Lay presidency is a form of celebrating the Lord's Supper (sometimes called the Eucharist) whereby the person presiding over the sacrament is not an ordained minister of religion. Similarly, when the celebrant is a deacon rather than a presbyter, the term diaconal presidency is used.

Use
Most independent Christian churches have a form of lay presidency as part of their communal worship. Mainstream denominations have been less inclined to allow lay people to preside over the sacrament, preferring to use ordained ministers or priests for this role.

Denominations which use lay presidency
In the United Methodist Church lay presidency is the norm. While many are ordained as presbyters (Elders) most clergy in the UMC are commissioned or licensed local pastors. These laypersons while called clergy in the Book of Discipline are nonetheless not ordained. These lay persons are only allowed to celebrate the sacraments in their appointments.

Theological considerations
One area of conflict for Evangelical Christians in mainline churches is that, while the sacrament is a symbolic preaching of the gospel, only authorized and ordained ministers may preside, whereas non-ordained people are not allowed to do this, despite being allowed to preach the gospel in some cases. This may be seen as elevating the importance of the sacrament over the preaching of the gospel - that the symbolic preaching is more important than the literal. Evangelical elements in some mainline churches, for example the Diocese of Sydney within the Anglican Church of Australia, are considering introducing lay presidency due to this.

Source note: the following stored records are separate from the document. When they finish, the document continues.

-- ==== Sys2Proof/Tests/Witnesses.lean ====
section
/-! SUPPORT. Witnesses: for every statement of `Obligations.lean` that has hypotheses, a state and operands that meet them, each clause
at values where it begins or ends. -/

namespace Sys2Proof.Tests

set_option Elab.async false

open Sys2Proof Sys2Proof.Machine

/-! ## States -/

/-- No guard (R89), and the guard that asks for p1 clear. -/
abbrev always : Guard := ⟨false, 0⟩
abbrev unless1 : Guard := ⟨true, 1⟩

abbrev t0 : TileRef := ⟨0, 0⟩
abbrev c0 : CtxRef := ⟨0, 0, 0⟩

/-- A stage on tile 0 of node 0, whose slot 0 runs at a level, with window 0 over the tile's own SRAM below the save region. -/
def placed (slots lvl : Nat) : State :=
  let s := State.reset.modTile t0 (fun t => { t with slots := slots, width := 1, height := 1, running := some 0, wall := 100, core := 90 })
  let s := s.modTile t0 (fun t => { t with windows := t.windows.set 0 #v[0xC000000000000000, 0, 0xAEFFFF, 0] })
  s.modCtx c0 (fun c => { c with st := .running, xstat := BitVec.ofNat 64 lvl, xvec := 0x0000000010000200, pc := 5 })

/-- A task alone on its tile, and a stage supervisor. -/
def task : State := placed 1 0
def chief : State := placed 1 1

/-- A change of the running context, of its tile, of its node. -/
abbrev Ctx0 (s : State) (f : Ctx → Ctx) : State := s.modCtx c0 f
abbrev Tile0 (s : State) (f : Tile → Tile) : State := s.modTile t0 f
abbrev Node0 (s : State) (f : Node → Node) : State := s.modNode 0 f

/-- The task with one register of each file written. -/
def withA (s : State) (n : Nat) (v : Word) : State := Ctx0 s (fun c => c.writeWord .a n false false v)
def withM (s : State) (n : Nat) (v : Word) : State := Ctx0 s (fun c => c.writeWord .m n false false v)
def withE (s : State) (n : Nat) (v : Word) : State := Ctx0 s (fun c => c.writeWord .e n false false v)
def withV (s : State) (n : Nat) (v : VReg) : State := Ctx0 s (fun c => c.writeVec n false false v (-1))

/-- The state with `POISONRD` set (Table 6.10). -/
def poisonRd (s : State) : State := Ctx0 s (fun c => { c with xctl := c.xctl ||| 1 })

/-! ## The A slot -/

/-- A task whose a1 and a2 are 40 and 24, with a stack of 16 to 64: the sum in a31 is the stack's upper end. -/
def summing : State := withA (withA (poisonRd (Ctx0 task (fun c => { c with sbase := 64, slim := 16 }))) 1 40) 2 24

theorem witness_ScalarTwoSource :
    Runs summing always (summing.cur.unsetA (.reg 1) || summing.cur.unsetA (.reg 2))
        (StackOk summing (.reg 31) (BitVec.ofNat 64 ((summing.cur.srcA (.reg 1)).toNat + (summing.cur.srcA (.reg 2)).toNat))) ∧
      Runs summing always (summing.cur.unsetA (.reg 1) || summing.cur.unsetA (.reg 2))
        (StackOk summing (.reg 31) (BitVec.ofInt 64 (((summing.cur.srcA (.reg 1)).toNat : Int) - (summing.cur.srcA (.reg 2)).toNat))) ∧
      Runs summing always (summing.cur.unsetA (.reg 1) || summing.cur.unsetA (.reg 2)) True := by
  unfold Runs StackOk; decide +kernel

theorem witness_ScalarOneSourceAndFields :
    Runs summing always (summing.cur.unsetA (.reg 1)) (StackOk summing (.reg 31) (summing.cur.srcA (.reg 1))) ∧
      Runs summing always (summing.cur.unsetA (.reg 2)) (StackOk summing (.reg 31) (summing.cur.srcA (.reg 2) + (0x028 : BitVec 10).signExtend 64)) ∧
      Runs summing always (summing.cur.unsetP 0 || summing.cur.unsetA (.reg 1) || summing.cur.unsetA (.reg 2))
        (StackOk summing (.reg 31) (if summing.cur.pred 0 = !true then summing.cur.srcA (.reg 1) else summing.cur.srcA (.reg 2))) := by
  unfold Runs StackOk; decide +kernel

theorem witness_PredicateWrites :
    Runs summing always (summing.cur.unsetA (.reg 1) || summing.cur.unsetA (.reg 2)) True ∧
      Runs task unless1 (task.cur.unsetP 3 || task.cur.unsetP 4) True ∧ Runs summing always (summing.cur.unsetP 0) True := by
  unfold Runs; decide +kernel

/-- A task at bundle 4,094: a branch of 1 ends at the last bundle, one of 2 past it. -/
def atEnd : State := withA (withA (Ctx0 task (fun c => { c with pc := 4094 })) 1 65535) 2 4095

theorem witness_TransfersCallsAndLoops :
    Runs atEnd always false (((atEnd.cur.pc.setWidth 64 : Word) + (1 : BitVec 16).signExtend 64).toNat ≤ 4095) ∧
      (atEnd.issue.mode = .direct ∧ atEnd.cur.guard always = true ∧ atEnd.cur.poisonRd = false ∧
        4095 < ((atEnd.cur.pc.setWidth 64 : Word) + (2 : BitVec 16).signExtend 64).toNat) ∧
      Runs atEnd always (atEnd.cur.unsetA (.reg 2)) ((atEnd.cur.srcA (.reg 2)).toNat ≤ 4095) ∧ 4095 < (atEnd.cur.srcA (.reg 1)).toNat ∧
      Runs atEnd always (atEnd.cur.unsetA (.reg 2))
        ((atEnd.cur.srcA (.reg 2)).toNat ≤ 4095 ∧ StackOk atEnd (.reg 31) ((atEnd.cur.pc.setWidth 64 : Word) + 1)) ∧
      (Runs atEnd always false (atEnd.cur.pc.toNat + 1 + (0 : BitVec 12).toNat ≤ 4095) ∧ ((0 : BitVec 10).toNat : Int) ≤ 0) ∧
      (Runs atEnd always (atEnd.cur.unsetA (.reg 1))
          (atEnd.cur.pc.toNat + 1 + (0 : BitVec 12).toNat ≤ 4095 ∧ (atEnd.cur.srcA (.reg 1)).toInt ≤ 65535) ∧
        0 < (atEnd.cur.srcA (.reg 1)).toInt ∧ (atEnd.cur.loopReg 0).getLsbD 63 = false) := by
  unfold Runs StackOk; decide +kernel

theorem witness_ControlRegisterMoves :
    Runs chief always (chief.cur.unsetA (.reg 1)) ((∀ n, CReg.tshape 15 = .tshape n → n.toNat < chief.here.tregShare) ∧
        cregWriteLevel (.tshape 15) ≤ chief.cur.level) ∧
      Runs chief always (chief.cur.unsetA (.reg 1)) ((∀ n, CReg.xctl = .tshape n → n.toNat < chief.here.tregShare) ∧
        cregWriteLevel .xctl ≤ chief.cur.level) ∧
      Runs chief always false ((∀ n, CReg.xpc = .tshape n → n.toNat < chief.here.tregShare) ∧ cregReadLevel .xpc ≤ chief.cur.level) ∧
      (task.issue.mode = .direct ∧ task.cur.guard always = true ∧
        (task.cur.poisonRd = true → task.cur.unsetP always.p = false ∧ task.cur.unsetA (.reg 1) = false) ∧
        (∀ n, CReg.xpc = .tshape n → n.toNat < task.here.tregShare) ∧ task.cur.level < cregWriteLevel .xpc ∧
        task.cur.level < cregReadLevel .xpc) := by
  unfold Runs; simp only [reduceCtorEq, false_implies, implies_true, true_and, and_true, CReg.tshape.injEq]; decide +kernel

theorem witness_SystemOperations :
    Runs task always false True ∧
      (Runs task always (task.cur.unsetA (.reg 1) || task.cur.unsetA (.reg 2)) (task.cur.srcA (.reg 1) ^^^ task.cur.srcA (.reg 2) = 0) ∧
        task.cur.srcA (.reg 1) = task.cur.srcA (.reg 2)) ∧
      (atEnd.issue.mode = .direct ∧ atEnd.cur.guard always = true ∧ atEnd.cur.poisonRd = false ∧
        atEnd.cur.srcA (.reg 1) ^^^ atEnd.cur.srcA (.reg 2) ≠ 0) ∧
      Runs task always (xmovUnset task.cur (.reg 3) .v) True := by
  unfold Runs; decide +kernel

/-- A stage supervisor whose frame holds a deferred trap. -/
def deferring : State := Ctx0 (chief.writeWord .spill t0 (chief.here.frameOff 0 0) (1 <<< 52)) (fun c => { c with xstat := 0x81 })

theorem witness_TrapReturn :
    (Runs chief always false (chief.cur.level ≠ 0) ∧ chief.me.slot < 8 ∧ (chief.frameWord chief.me 0).getLsbD 52 = false) ∧
      (Runs deferring always false (deferring.cur.level ≠ 0) ∧ (deferring.frameWord deferring.me 0).getLsbD 52 = true) ∧
      (task.issue.mode = .direct ∧ task.cur.guard always = true ∧ task.cur.poisonRd = false ∧ task.cur.level = 0) := by
  unfold Runs; decide +kernel

/-! ## The V slot -/

/-- A task with two vectors and k1 active for its lowest 4 bytes, under a header that names mask k1 and a bank for the first source. -/
def vectors : State :=
  let s := withV (withV task 1 (0x0304FFFF)) 2 (BitVec.allOnes 1024)
  Ctx0 s (fun c => c.writeMask 1 0xF (-1))

theorem witness_VectorIntegerLanes :
    VRuns2 (poisonRd vectors) always (.reg 1) (.reg 2) LaneW.w8.bits 0 ∧ VRuns2 vectors always (.reg 1) (.reg 9) LaneW.w64.bits 0 ∧
      VRuns2 vectors always (.reg 1) (.reg 2) 8 0 ∧ VRuns1 vectors always (.reg 1) LaneW.w16.bits 0 := by
  unfold VRuns2 VRuns1 VRuns Runs; decide +kernel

North American Lutheran view
The Evangelical Lutheran Church in America and Evangelical Lutheran Church in Canada authorise lay and diaconal presidency in certain extraordinary circumstances, within a finite time period and location. In some Lutheran churches, seminarians will celebrate the Lord's Supper prior to their eventual ordination. This expresses official church teaching against the concepts of apostolic succession and the idea that ordination leaves an indelible character, without which sacraments would be invalid.